Items listed in a dataset
..............................

-- ==== Sys2Proof/Certificates/Slice0/Obligations.lean ====
section
/-! DEFINITION. The statements for the provers. OBLIGATIONS.json lists them with the rules they rest on. -/

open Sys2Proof Sys2Proof.Machine

/-! ### The queue of commands and the laws of every state -/

/-- The command at the front of the queue is the one that a step takes, with the rest of the queue behind it; on an
empty queue the block idles (the model's choice: log 1). -/
def Obligations.StepTakesTheFront : Prop :=
  (∀ (c : Instr) (rest : List Instr) (s : State), s.pending = c :: rest →
    step s = exec c (s.setPending rest)) ∧
  ∀ s : State, s.pending = [] → step s = .next s

/-- Every command answers a next state, and none of them changes the queue or leaves a loss of power under way (the
block has no exception entry: its errors are effects on the state; log 1). The tick count never decreases
(R90), but at a retained POR and in the model's OFF state (log 3). THE MODEL'S CHOICE (log 1): a frame command that is
not carried by the frame at the head of the arbiter's list of a READY part changes nothing. -/
def Obligations.EveryCommandAnswersAState : Prop :=
  ∀ (i : Instr) (s : State), ∃ t, exec i s = .next t ∧ t.pending = s.pending ∧
    (s.cut = none → t.cut = none) ∧
    ((∀ x, i ≠ .retainedPor x) → i ≠ .vbatLoss → s.now ≤ t.now) ∧
    ∀ (cmd : Byte) (f : Frame), frameOf i = some (cmd, f) → ¬ s.offers i f.port → t = s

/-- Every step keeps the Retained Store and every table of the main domain in canonical form, and leaves no loss of
power under way (log 36). -/
def Obligations.CanonicalFormKept : Prop :=
  ∀ s t : State, s.between → step s = .next t → t.between

/-- Every step keeps the counts in their ranges: no notice queue above 16 notices, no lost count above 255 (R107),
no corrected count above 65535 and no uncorrectable count above 255 (R145). -/
def Obligations.CountsStayInRange : Prop :=
  ∀ s t : State, s.noticesBounded → s.countsBounded → step s = .next t →
    t.noticesBounded ∧ t.countsBounded

/-- Every step keeps the arbiter's list in agreement with the ports: it names each port whose sound frame is held,
once, and no other port (R183). -/
def Obligations.ArbiterNamesHeldFrames : Prop :=
  ∀ s t : State, s.arbiterAgrees → step s = .next t → t.arbiterAgrees

/-- Every step keeps the schedule in ascending deadline order with at most one entry per reference, each entry DUE
exactly when the count has reached its deadline (R92, R93, R96), and empty while the part is not ACTIVE: that clause is
the model's choice of what a main domain without VDD holds (log 3). -/
def Obligations.ScheduleStaysOrdered : Prop :=
  ∀ s t : State, s.scheduleOk → step s = .next t → t.scheduleOk

/-- The state after a retained POR meets the laws that every step keeps, and its records are sound. -/
def Obligations.ResetMeetsTheLaws : Prop :=
  State.reset.between ∧ State.reset.noticesBounded ∧ State.reset.countsBounded ∧
    State.reset.arbiterAgrees ∧ State.reset.scheduleOk ∧ State.reset.store.recordsSound

/-- Every step of a READY part in NORMAL mode that leaves it so keeps its records sound: the record of every IN_USE slot
that is not QUARANTINED meets the holding rules (R23), and every token held is below the token counter (R25), short
of the counter's end (log 6). -/
def Obligations.RecordsKeepTheHoldingRules : Prop :=
  ∀ (s t : State), s.between → s.isReady → ¬ s.inFault → s.sound →
    (∀ v, s.store.token.value = some v → v.toNat + 256 < 2 ^ 48) → step s = .next t → t.isReady →
    ¬ t.inFault → t.sound

/-- The two ways in which a part comes to sound records: the restart sweep over a store whose records keep the rules,
with no commit to replay, leaves it READY and, in NORMAL mode, sound (R171); and WIPE, in either store mode, leaves
it sound in NORMAL mode (R129, R130; short of the counter's end: log 6). -/
def Obligations.SweepAndWipeMakeTheRecordsSound : Prop :=
  (∀ (s : State), s.between → s.sweeps → s.store.recordsSound →
    markerValid s.store.intent.marker = false →
    ∃ t, exec .restartSweep s = .next t ∧ t.isReady ∧ (¬ t.inFault → t.sound)) ∧
  ∀ (s s1 : State) (f : Frame), s.between → s.takenTo (.wipe f) f s1 → s.store.recordsSound →
    s.main.mon.cursor < 1024 → (∀ v, s.store.token.value = some v → v.toNat + 256 < 2 ^ 48) →
    ∃ t, exec (.wipe f) s = .next t ∧ ¬ t.inFault ∧ t.sound

/-! ### Command frames (R180, R187, R188) -/

/-- Every well-formed frame command is read back from the bytes of its frame. -/
def Obligations.FrameRoundTrip : Prop :=
  ∀ (i : Instr) (cmd : Byte) (f : Frame), i.wf = true → frameOf i = some (cmd, f) →
    encodeFrame i = some (frameBytes cmd f) ∧ decodeFrame f.port (frameBytes cmd f) = some i

/-- Every sound frame is the frame of a well-formed command of its port, and is read as that command. -/
def Obligations.SoundFramesAreCommands : Prop :=
  ∀ (p : PortId) (buf : List Byte), frameSound buf buf.length = true →
    ∃ i cmd f, decodeFrame p buf = some i ∧ i.wf = true ∧ frameOf i = some (cmd, f) ∧ f.port = p ∧
      encodeFrame i = some buf

/-! ### Port transactions (R176 to R183) -/

/-- A well-formed frame written to an IDLE port is held there and joins the tail of the arbiter's list, whole and
readable as its command; the host meanwhile sees the status byte and zeros (R177, R179, R180, R183). -/
def Obligations.FrameReachesTheArbiter : Prop :=
  ∀ (s : State) (i : Instr) (cmd b : Byte) (f : Frame) (address : BitVec 7) (more : List Byte),
    i.wf = true → frameOf i = some (cmd, f) → frameBytes cmd f = b :: more →
    s.answers f.port address = true → (s.port f.port).state = .idle →
    ∃ s1 t, exec (.firstFrameByte f.port address b) s = .next s1 ∧
      exec (.frameEnd f.port more) s1 = .next t ∧
      t = (s.setPort f.port { s.port f.port with
            state := .frameHeld, cmdBuf := b :: more, received := 1 + more.length,
            lead := s.leadByte f.port, sent := zerosOn f.port 1 ++ zerosOn f.port more.length }).setArbiter
          (s.main.arbiter ++ [f.port]) ∧
      decodeFrame f.port (t.port f.port).cmdBuf = some i

/-- The first frame byte by the port's state, and the end of a frame (R179, R180). A port that does not answer is
left as it is (log 22). Further bytes are stored up to the 64th and all are counted; a sound frame is held and joins
the arbiter's list; any other gets a FRAME_ERROR response of 9 bytes that echoes byte 1 when two bytes were
received. -/
def Obligations.FrameReceptionByPortState : Prop :=
  (∀ (s : State) (p : PortId) (address : BitVec 7) (b : Byte),
    (s.answers p address = false → exec (.firstFrameByte p address b) s = .next s) ∧
    (s.answers p address = true →
      ((s.port p).state = .idle →
        exec (.firstFrameByte p address b) s = .next (s.setPort p { s.port p with
          state := .receiving, cmdBuf := [b], received := 1, lead := s.leadByte p,
          sent := zerosOn p 1 })) ∧
      ((s.port p).state = .responseReady →
        exec (.firstFrameByte p address b) s = .next (s.setPort p { s.port p with
          state := .receiving, cmdBuf := [b], received := 1, respBuf := [], readPos := 0,
          discarded := true, lead := s.leadByte p, sent := zerosOn p 1 })) ∧
      ((s.port p).state = .frameHeld ∨ (s.port p).state = .executing →
        exec (.firstFrameByte p address b) s = .next (s.setPort p { s.port p with
          collided := true, lead := s.leadByte p, sent := zerosOn p 1 })))) ∧
  ∀ (s : State) (p : PortId) (more : List Byte) (x : Port), s.isActive → s.power.resetN = true →
    (s.port p).state = .receiving →
    x = { s.port p with
      cmdBuf := ((s.port p).cmdBuf ++ more).take 64, received := (s.port p).received + more.length,
      sent := (s.port p).sent ++ zerosOn p more.length } →
    (frameSound x.cmdBuf x.received = true →
      exec (.frameEnd p more) s =
        .next ((s.setPort p { x with state := .frameHeld }).setArbiter (s.main.arbiter ++ [p]))) ∧
    (frameSound x.cmdBuf x.received = false →
      exec (.frameEnd p more) s = .next (s.setPort p { x with
        state := .responseReady, readPos := 0, frameErr := true,
        respBuf := responseBytes (if 2 ≤ x.received then byteAt x.cmdBuf 1 else 0) s.now
          (.bare .frameError) }) ∧
      (responseBytes (if 2 ≤ x.received then byteAt x.cmdBuf 1 else 0) s.now
        (.bare .frameError)).length = 9)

..............................

#### Assignment
Taking the lines above, repeat exactly those from the line that contains "empty queue the" through the line that contains "t → t.between", and both of those lines as well. Include nothing else.

#### Task response
empty queue the block idles (the model's choice: log 1). -/
def Obligations.StepTakesTheFront : Prop :=
  (∀ (c : Instr) (rest : List Instr) (s : State), s.pending = c :: rest →
    step s = exec c (s.setPending rest)) ∧
  ∀ s : State, s.pending = [] → step s = .next s

/-- Every command answers a next state, and none of them changes the queue or leaves a loss of power under way (the
block has no exception entry: its errors are effects on the state; log 1). The tick count never decreases
(R90), but at a retained POR and in the model's OFF state (log 3). THE MODEL'S CHOICE (log 1): a frame command that is
not carried by the frame at the head of the arbiter's list of a READY part changes nothing. -/
def Obligations.EveryCommandAnswersAState : Prop :=
  ∀ (i : Instr) (s : State), ∃ t, exec i s = .next t ∧ t.pending = s.pending ∧
    (s.cut = none → t.cut = none) ∧
    ((∀ x, i ≠ .retainedPor x) → i ≠ .vbatLoss → s.now ≤ t.now) ∧
    ∀ (cmd : Byte) (f : Frame), frameOf i = some (cmd, f) → ¬ s.offers i f.port → t = s

/-- Every step keeps the Retained Store and every table of the main domain in canonical form, and leaves no loss of
power under way (log 36). -/
def Obligations.CanonicalFormKept : Prop :=
  ∀ s t : State, s.between → step s = .next t → t.between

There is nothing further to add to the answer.